START Exercise input
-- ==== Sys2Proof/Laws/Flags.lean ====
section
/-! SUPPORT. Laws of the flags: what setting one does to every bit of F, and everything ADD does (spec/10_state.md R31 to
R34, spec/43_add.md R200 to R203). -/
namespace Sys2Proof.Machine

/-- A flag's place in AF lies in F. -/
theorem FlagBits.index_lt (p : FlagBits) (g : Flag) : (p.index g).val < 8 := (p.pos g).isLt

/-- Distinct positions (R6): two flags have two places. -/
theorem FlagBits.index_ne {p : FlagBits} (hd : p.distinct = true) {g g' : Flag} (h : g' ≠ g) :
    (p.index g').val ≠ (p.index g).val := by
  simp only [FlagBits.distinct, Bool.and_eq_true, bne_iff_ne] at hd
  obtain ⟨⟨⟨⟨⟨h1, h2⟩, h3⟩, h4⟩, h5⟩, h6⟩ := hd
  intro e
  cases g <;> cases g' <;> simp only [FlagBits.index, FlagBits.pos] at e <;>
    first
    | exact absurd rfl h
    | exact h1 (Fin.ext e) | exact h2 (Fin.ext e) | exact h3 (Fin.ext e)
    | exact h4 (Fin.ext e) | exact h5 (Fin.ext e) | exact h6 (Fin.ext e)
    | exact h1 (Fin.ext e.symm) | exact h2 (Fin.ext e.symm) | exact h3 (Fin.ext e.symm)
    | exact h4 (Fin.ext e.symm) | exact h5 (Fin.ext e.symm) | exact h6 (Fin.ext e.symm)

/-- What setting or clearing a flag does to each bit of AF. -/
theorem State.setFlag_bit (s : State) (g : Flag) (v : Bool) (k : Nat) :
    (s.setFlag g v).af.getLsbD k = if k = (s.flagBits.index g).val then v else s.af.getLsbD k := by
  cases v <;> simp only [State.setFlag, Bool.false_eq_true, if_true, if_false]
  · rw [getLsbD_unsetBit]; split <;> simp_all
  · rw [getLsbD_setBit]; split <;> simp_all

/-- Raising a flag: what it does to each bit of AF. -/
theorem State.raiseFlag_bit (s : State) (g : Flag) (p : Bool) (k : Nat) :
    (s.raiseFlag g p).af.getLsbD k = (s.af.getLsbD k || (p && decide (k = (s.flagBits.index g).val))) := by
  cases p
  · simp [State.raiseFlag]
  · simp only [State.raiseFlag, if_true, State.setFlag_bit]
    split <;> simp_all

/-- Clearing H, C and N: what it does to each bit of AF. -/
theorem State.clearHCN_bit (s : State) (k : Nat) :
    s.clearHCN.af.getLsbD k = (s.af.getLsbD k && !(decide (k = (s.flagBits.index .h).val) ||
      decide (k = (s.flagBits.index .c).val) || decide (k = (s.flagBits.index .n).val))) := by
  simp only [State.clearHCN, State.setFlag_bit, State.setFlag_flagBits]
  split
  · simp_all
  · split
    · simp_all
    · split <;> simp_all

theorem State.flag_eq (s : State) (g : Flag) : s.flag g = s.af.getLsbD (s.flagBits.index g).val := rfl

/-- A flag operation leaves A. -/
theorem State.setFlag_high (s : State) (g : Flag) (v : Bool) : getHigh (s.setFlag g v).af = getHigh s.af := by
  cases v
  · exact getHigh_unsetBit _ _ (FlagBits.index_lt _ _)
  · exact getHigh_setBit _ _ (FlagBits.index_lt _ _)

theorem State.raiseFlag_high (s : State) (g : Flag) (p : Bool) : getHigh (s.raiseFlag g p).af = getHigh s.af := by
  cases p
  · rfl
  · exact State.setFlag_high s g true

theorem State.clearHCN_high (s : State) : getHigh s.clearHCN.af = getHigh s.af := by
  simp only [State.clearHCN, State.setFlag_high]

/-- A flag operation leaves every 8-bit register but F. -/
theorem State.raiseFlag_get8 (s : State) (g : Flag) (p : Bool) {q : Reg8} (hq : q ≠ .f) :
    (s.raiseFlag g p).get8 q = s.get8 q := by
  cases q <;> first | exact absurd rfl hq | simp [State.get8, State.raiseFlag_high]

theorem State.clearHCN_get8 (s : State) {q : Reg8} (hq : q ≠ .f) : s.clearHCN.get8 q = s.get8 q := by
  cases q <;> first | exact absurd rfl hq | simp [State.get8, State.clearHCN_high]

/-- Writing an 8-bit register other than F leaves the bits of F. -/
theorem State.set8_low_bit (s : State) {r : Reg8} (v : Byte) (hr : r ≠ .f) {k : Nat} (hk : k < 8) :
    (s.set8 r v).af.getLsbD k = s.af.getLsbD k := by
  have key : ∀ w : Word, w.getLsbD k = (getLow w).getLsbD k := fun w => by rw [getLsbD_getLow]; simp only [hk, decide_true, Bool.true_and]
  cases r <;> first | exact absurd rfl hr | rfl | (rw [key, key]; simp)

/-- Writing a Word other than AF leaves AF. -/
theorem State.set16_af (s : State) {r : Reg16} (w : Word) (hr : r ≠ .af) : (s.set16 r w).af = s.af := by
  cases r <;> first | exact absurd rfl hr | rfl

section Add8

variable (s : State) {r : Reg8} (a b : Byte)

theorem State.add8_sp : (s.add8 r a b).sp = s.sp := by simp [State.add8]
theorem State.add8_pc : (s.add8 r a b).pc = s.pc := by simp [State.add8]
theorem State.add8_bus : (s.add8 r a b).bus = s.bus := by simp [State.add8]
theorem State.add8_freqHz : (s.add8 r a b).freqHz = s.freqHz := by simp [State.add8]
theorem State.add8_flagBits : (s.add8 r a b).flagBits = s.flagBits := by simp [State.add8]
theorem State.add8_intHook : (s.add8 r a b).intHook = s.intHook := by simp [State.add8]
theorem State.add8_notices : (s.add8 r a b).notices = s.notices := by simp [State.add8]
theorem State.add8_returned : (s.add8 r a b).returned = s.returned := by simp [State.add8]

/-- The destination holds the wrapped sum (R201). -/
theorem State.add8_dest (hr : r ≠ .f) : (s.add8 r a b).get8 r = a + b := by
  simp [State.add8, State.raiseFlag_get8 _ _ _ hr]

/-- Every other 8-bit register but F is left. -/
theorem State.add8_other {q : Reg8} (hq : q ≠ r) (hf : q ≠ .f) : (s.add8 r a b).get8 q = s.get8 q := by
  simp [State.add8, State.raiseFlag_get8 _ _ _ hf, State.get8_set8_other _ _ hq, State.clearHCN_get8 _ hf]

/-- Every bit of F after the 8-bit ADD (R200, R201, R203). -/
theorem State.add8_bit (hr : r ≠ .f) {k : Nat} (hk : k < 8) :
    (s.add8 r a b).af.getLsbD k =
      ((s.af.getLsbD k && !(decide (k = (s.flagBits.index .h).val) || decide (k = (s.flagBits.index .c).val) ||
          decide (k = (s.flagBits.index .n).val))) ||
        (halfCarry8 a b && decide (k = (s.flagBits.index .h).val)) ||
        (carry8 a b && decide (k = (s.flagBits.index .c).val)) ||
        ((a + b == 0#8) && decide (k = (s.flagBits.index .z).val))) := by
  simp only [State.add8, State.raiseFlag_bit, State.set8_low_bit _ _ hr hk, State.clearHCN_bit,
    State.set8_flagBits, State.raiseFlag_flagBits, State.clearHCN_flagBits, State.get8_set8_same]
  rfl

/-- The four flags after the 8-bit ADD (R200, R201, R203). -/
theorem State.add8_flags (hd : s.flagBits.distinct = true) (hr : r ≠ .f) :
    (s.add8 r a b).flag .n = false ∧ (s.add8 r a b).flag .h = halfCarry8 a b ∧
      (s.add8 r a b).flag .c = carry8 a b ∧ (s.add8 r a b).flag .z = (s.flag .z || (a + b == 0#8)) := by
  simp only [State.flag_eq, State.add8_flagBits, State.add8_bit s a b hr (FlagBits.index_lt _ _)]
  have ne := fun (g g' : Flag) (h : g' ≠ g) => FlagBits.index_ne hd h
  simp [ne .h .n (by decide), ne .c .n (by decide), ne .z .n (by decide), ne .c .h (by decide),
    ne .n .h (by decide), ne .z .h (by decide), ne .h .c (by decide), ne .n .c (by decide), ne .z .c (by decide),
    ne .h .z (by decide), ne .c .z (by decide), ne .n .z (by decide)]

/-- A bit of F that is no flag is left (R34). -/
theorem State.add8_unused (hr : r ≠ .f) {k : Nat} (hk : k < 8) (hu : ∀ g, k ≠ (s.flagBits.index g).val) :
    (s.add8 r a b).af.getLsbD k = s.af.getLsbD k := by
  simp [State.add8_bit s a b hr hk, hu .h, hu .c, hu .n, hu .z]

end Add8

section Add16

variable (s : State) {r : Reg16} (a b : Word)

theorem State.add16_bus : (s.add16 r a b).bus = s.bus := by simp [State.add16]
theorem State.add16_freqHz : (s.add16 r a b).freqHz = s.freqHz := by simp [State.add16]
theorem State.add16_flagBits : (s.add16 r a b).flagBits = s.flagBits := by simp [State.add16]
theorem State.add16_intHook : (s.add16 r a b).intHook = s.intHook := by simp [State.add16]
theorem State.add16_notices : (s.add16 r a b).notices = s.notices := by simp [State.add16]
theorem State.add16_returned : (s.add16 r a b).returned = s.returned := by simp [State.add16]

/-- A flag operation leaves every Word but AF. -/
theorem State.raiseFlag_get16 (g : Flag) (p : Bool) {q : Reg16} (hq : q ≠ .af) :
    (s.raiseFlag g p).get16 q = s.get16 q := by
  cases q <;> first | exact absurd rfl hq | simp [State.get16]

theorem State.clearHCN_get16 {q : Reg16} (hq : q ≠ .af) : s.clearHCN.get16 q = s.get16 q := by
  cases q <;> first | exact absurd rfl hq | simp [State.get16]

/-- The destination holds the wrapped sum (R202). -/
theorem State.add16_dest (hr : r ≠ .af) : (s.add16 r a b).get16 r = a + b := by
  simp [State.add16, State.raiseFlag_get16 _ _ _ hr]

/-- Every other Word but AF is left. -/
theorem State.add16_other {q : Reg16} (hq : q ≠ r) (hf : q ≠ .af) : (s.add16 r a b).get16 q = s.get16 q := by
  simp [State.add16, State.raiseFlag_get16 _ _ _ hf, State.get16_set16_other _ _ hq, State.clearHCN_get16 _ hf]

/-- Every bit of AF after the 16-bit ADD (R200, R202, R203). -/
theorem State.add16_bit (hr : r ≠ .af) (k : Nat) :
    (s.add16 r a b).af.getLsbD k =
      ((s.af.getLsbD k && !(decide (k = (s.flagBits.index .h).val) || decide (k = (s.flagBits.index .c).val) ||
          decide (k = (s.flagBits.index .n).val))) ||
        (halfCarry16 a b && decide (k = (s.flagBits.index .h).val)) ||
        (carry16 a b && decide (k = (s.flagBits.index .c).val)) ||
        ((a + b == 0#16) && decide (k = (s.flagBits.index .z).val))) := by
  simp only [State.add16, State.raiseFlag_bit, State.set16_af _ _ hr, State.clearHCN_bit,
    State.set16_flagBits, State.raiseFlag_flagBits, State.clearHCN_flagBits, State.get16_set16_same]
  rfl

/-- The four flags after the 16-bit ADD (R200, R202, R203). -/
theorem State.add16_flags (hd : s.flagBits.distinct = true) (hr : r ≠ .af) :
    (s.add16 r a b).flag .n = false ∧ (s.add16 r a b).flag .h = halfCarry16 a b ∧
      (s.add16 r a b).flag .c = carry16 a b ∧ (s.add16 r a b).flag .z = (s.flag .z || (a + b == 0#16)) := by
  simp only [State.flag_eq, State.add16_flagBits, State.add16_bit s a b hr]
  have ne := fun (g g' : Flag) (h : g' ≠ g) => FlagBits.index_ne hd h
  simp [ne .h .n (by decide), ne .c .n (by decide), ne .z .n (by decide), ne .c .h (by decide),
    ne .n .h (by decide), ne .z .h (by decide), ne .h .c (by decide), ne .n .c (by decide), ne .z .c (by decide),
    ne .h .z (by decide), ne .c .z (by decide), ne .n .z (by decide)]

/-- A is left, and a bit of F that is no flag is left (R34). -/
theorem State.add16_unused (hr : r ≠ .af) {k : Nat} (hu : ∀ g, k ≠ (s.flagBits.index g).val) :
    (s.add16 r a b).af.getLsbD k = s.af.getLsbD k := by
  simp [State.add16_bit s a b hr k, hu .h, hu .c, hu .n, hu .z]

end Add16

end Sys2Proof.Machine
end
END Exercise input
Directions for this task:
Go to the line with "but F is left. -/" in the entries above and repeat every line from there through the line with "(s.add8 r a b).flag .c", exactly and with no other text.

Solution to this task:
/-- Every other 8-bit register but F is left. -/
theorem State.add8_other {q : Reg8} (hq : q ≠ r) (hf : q ≠ .f) : (s.add8 r a b).get8 q = s.get8 q := by
  simp [State.add8, State.raiseFlag_get8 _ _ _ hf, State.get8_set8_other _ _ hq, State.clearHCN_get8 _ hf]

/-- Every bit of F after the 8-bit ADD (R200, R201, R203). -/
theorem State.add8_bit (hr : r ≠ .f) {k : Nat} (hk : k < 8) :
    (s.add8 r a b).af.getLsbD k =
      ((s.af.getLsbD k && !(decide (k = (s.flagBits.index .h).val) || decide (k = (s.flagBits.index .c).val) ||
          decide (k = (s.flagBits.index .n).val))) ||
        (halfCarry8 a b && decide (k = (s.flagBits.index .h).val)) ||
        (carry8 a b && decide (k = (s.flagBits.index .c).val)) ||
        ((a + b == 0#8) && decide (k = (s.flagBits.index .z).val))) := by
  simp only [State.add8, State.raiseFlag_bit, State.set8_low_bit _ _ hr hk, State.clearHCN_bit,
    State.set8_flagBits, State.raiseFlag_flagBits, State.clearHCN_flagBits, State.get8_set8_same]
  rfl

/-- The four flags after the 8-bit ADD (R200, R201, R203). -/
theorem State.add8_flags (hd : s.flagBits.distinct = true) (hr : r ≠ .f) :
    (s.add8 r a b).flag .n = false ∧ (s.add8 r a b).flag .h = halfCarry8 a b ∧
      (s.add8 r a b).flag .c = carry8 a b ∧ (s.add8 r a b).flag .z = (s.flag .z || (a + b == 0#8)) := by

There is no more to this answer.